Emails and GTD

Stephen Brown

Registered
Hi, I've read GTD several times and I think I have a good understanding of how it all works. However, I keep getting overwhelmed with my system. I switch tools and change the way I capture and organise to some method that isn't GTD but after a period with this other system, I miss the things about GTD that I like and then switch back.

I think the main pain point I have is with how to deal with emails and how they link to 'waiting for' items. Like everyone, emails are coming and going all day long and there can be multiple emails all related to the same item on my lists - an example would be I send an email asking for a copy of last years financial reports but need data from several cost centres. I add a waiting for item on my list, 'John - financial reports - e3/7'. The e3/7 remains me that I sent an email on the 3 July which I can refer back to in case I need to send a follow up. Then that person may ask somebody else if they can provide the report for me. This other person starts sending emails with more information that I may need to refer back to. Sometimes, the status of that original 'waiting for' item can change several times throughout a single day and it gets me stressed. I feel like I'm constantly micro managing tasks keeping them up to date.

Do other people have this problem, how do you deal with it? Any help would be appreciated.
 

Gardener

Registered
I'm wondering why your original 'waiting for' would need to change before you have all the information you need. That is, if you ask for financial reports, and John's asking for them, that still seems related to your original Waiting For. The fact that (for example) John may now be waiting for Joyce who is waiting for Frank who is on vacation until Tuesday doesn't seem like something that needs to be added.

Is your concern that you may forget all that stuff and have trouble searching for it? I think I would assume that I'd be able to look for my original email to John and then hunt down the email trail when the time comes that I need it.

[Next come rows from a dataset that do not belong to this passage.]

-- ==== Sys2Proof/Laws/KeptRequests.lean ====
section
/-! SUPPORT. What the operations of Machine/Requests.lean keep (Laws/Kept.lean). -/

-- One thread: the package as one text is checked under a memory limit, and each thread counts.
set_option Elab.async false

namespace Sys2Proof.Machine.Kept

variable {s t u : State}

theorem onRequest (h : Kept s t) (k : RequestKind) {act : State → State}
    (ha : ∀ u, Kept s u → Kept s (act u)) : Kept s (t.onRequest k act) := by
  unfold State.onRequest
  split
  · exact ha _ (h.readRecord _)
  · exact h

theorem reply (h : Kept s t) (k : RequestKind) (r : Result) (v1 v2 : Option Nat) :
    Kept s (t.reply k r v1 v2) := h.answer _ _ _ _

theorem reqScan (h : Kept s t) (sheet : Bool) : Kept s (t.reqScan sheet) := by
  unfold State.reqScan
  split
  · exact (h.beginScan _ _ _).reply _ _ _ _
  · exact h.reply _ _ _ _

theorem reqStopScan (h : Kept s t) : Kept s (t.reqStopScan) := by
  unfold State.reqStopScan
  repeat' first
    | with_reducible exact h
    | with_reducible apply reply
    | with_reducible apply endScanDropping
    | split

theorem reqOpenCompose (h : Kept s t) : Kept s t.reqOpenCompose := by
  unfold State.reqOpenCompose
  split
  · exact h.reply _ _ _ _
  · split
    · exact h.reply _ _ _ _
    · split
      · exact h.reply _ _ _ _
      · exact ((h.createPage ‹_›).openCompose _ _ _).reply _ _ _ _

theorem composeOf_compose {t : State} {e : Fin 8} {i : Fin 2} {c : ComposeContext}
    (h : t.composeOf e = some (i, c)) : t.compose i = some c := by
  unfold State.composeOf at h
  split at h
  · simp at h
    obtain ⟨h1, h2⟩ := h
    exact h2 ▸ h1
  · cases h

theorem pushNow (h : Kept s t) (i : Fin 2) (c : ComposeContext) (hc : t.compose i = some c)
    (hs : c.current.isNone = true ∨ c.hasSlot = true) : Kept s (t.pushNow i c) := by
  unfold State.pushNow
  with_reducible apply reply
  exact h.setCpSome i (fun k => close_queue hs ((h.sound k).composeQueues _ _ hc))

theorem pushOn (h : Kept s t) (e : Fin 8) (i : Fin 2) (c : ComposeContext)
    (hc : t.compose i = some c) : Kept s (t.pushOn e i c) := by
  unfold State.pushOn
  split
  · exact h.reply _ _ _ _
  · split
    · rename_i hs
      exact h.pushNow i c hc (by simpa using hs)
    · exact h.request rfl rfl rfl rfl rfl

theorem composeArgument_compose {t : State} {e : Fin 8} {i : Fin 2} {c : ComposeContext}
    (h : t.composeArgument = .ok (e, i, c)) : t.compose i = some c := by
  unfold State.composeArgument at h
  split at h
  · cases h
  · split at h
    · cases h
    · cases h; exact composeOf_compose ‹_›

theorem reqPush (h : Kept s t) : Kept s t.reqPush := by
  unfold State.reqPush
  split
  · exact h.reply _ _ _ _
  · exact h.pushOn _ _ _ (composeArgument_compose ‹_›)

theorem pushResume (h : Kept s t) : Kept s t.pushResume := by
  unfold State.pushResume
  split
  · split
    · exact h.pushOn _ _ _ (composeOf_compose ‹_›)
    · exact h
  · exact h

theorem sealOn (h : Kept s t) (e : Fin 8) (i : Fin 2) : Kept s (t.sealOn e i) := by
  unfold State.sealOn
  dsimp only
  split
  · split
    · exact ((h.closeForSeal _).sealCompose _ _ _).reply _ _ _ _
    · exact (h.closeForSeal _).request rfl rfl rfl rfl rfl
  · exact h.closeForSeal _

theorem reqSeal (h : Kept s t) : Kept s t.reqSeal := by
  unfold State.reqSeal
  split
  · exact h.reply _ _ _ _
  · exact (h.closeWindow _ _ _ (composeArgument_compose ‹_›)).sealOn _ _

theorem sealResume (h : Kept s t) : Kept s (t.sealResume) := by
  unfold State.sealResume
  repeat' first
    | with_reducible exact h
    | with_reducible apply sealOn
    | split

theorem reqBind (h : Kept s t) : Kept s t.reqBind := by
  unfold State.reqBind
  split
  · exact h.reply _ _ _ _
  · split
    · exact h.reply _ _ _ _
    · exact ((h.bindRasterCheck ‹_›).bindRaster _ _ _).reply _ _ _ _

theorem reqUnbind (h : Kept s t) : Kept s (t.reqUnbind) := by
  unfold State.reqUnbind
  dsimp only
  repeat' first
    | with_reducible exact h
    | with_reducible apply reply
    | with_reducible apply unbindCompose
    | with_reducible apply unbindRaster
    | split

theorem reqRelease (h : Kept s t) : Kept s (t.reqRelease) := by
  unfold State.reqRelease
  dsimp only
  repeat' first
    | with_reducible exact h
    | with_reducible apply reply
    | with_reducible apply dropOwner
    | split

theorem reqSubmit (h : Kept s t) : Kept s (t.reqSubmit) := by
  unfold State.reqSubmit
  dsimp only
  repeat' first
    | with_reducible exact h
    | with_reducible apply submit
    | with_reducible apply reply
    | split

theorem reqCancel (h : Kept s t) : Kept s (t.reqCancel) := by
  unfold State.reqCancel
  dsimp only
  repeat' first
    | with_reducible exact h
    | with_reducible apply cancelJob
    | with_reducible apply reply
    | with_reducible apply clearOrder
    | with_reducible apply finishLines
    | with_reducible assumption
    | with_reducible refine foldl ?_ (fun _ _ k => ?_) _
    | split

theorem reqPrint (h : Kept s t) : Kept s (t.reqPrint) := by
  unfold State.reqPrint
  dsimp only
  repeat' first
    | with_reducible exact h
    | with_reducible apply reply
    | with_reducible refine takeReference ?_ (by assumption)
    | with_reducible apply enterQueue
    | with_reducible apply takeHead
    | split

theorem reqCancelPrint (h : Kept s t) : Kept s (t.reqCancelPrint) := by
  unfold State.reqCancelPrint
  dsimp only
  repeat' first
    | with_reducible exact h
    | with_reducible apply reply
    | with_reducible apply cancelItem
    | split

theorem reqSettle (h : Kept s t) : Kept s (t.reqSettle) := by
  unfold State.reqSettle
  dsimp only
  repeat' first
    | with_reducible exact h
    | with_reducible exact id
    | with_reducible rfl
    | with_reducible assumption
    | with_reducible apply reply
    | with_reducible apply settleDesk
    | with_reducible apply finishLines
    | split
    | with_reducible apply dispatcher

theorem reqAbort (h : Kept s t) : Kept s (t.reqAbort) := by
  unfold State.reqAbort
  repeat' first
    | with_reducible exact h
    | with_reducible apply reply
    | with_reducible apply abort
    | with_reducible apply finishLines
    | split

theorem reqUnknown (h : Kept s t) : Kept s (t.reqUnknown) := by
  unfold State.reqUnknown
  repeat' first
    | with_reducible exact h
    | with_reducible apply answer
    | with_reducible apply readRecord
    | split

end Sys2Proof.Machine.Kept
end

And if someone is, in the conversation about financial reports, also sending you information about catering menus and patches to spreadsheet software, that seems like a separate thing to be filed or acted on.
 

mcogilvie

Registered
I think we all struggle to some degree with this Issue. I know I do. Threaded email conversations and rapid search help a lot. I have easy paths from email to next action lists (email to app, drag and drop, share sheet). Most of the time capturing these follow-up emails into my lists is unnecessary, and I do it somewhat haphazardly. Recently I have been giving waiting-fors in email a yellow flag, but I’m not sure I will stick with it. Slack and similar tools are supposed to mitigate this, but I haven’t fallen in love with Slack. Ultimately you have to decide for yourself what you want to do, what you are willing to do, and what you have to do.
 

Stephen Brown

Registered
Thanks for the replies. I guess my biggest problem is that I feel I should be able to recall the progress of a waiting for at a minutes notice. Maybe I’m just putting too much pressure on myself. I might train myself to leave the original email as the marker and trust that I’ll be able to find the related stuff if needed.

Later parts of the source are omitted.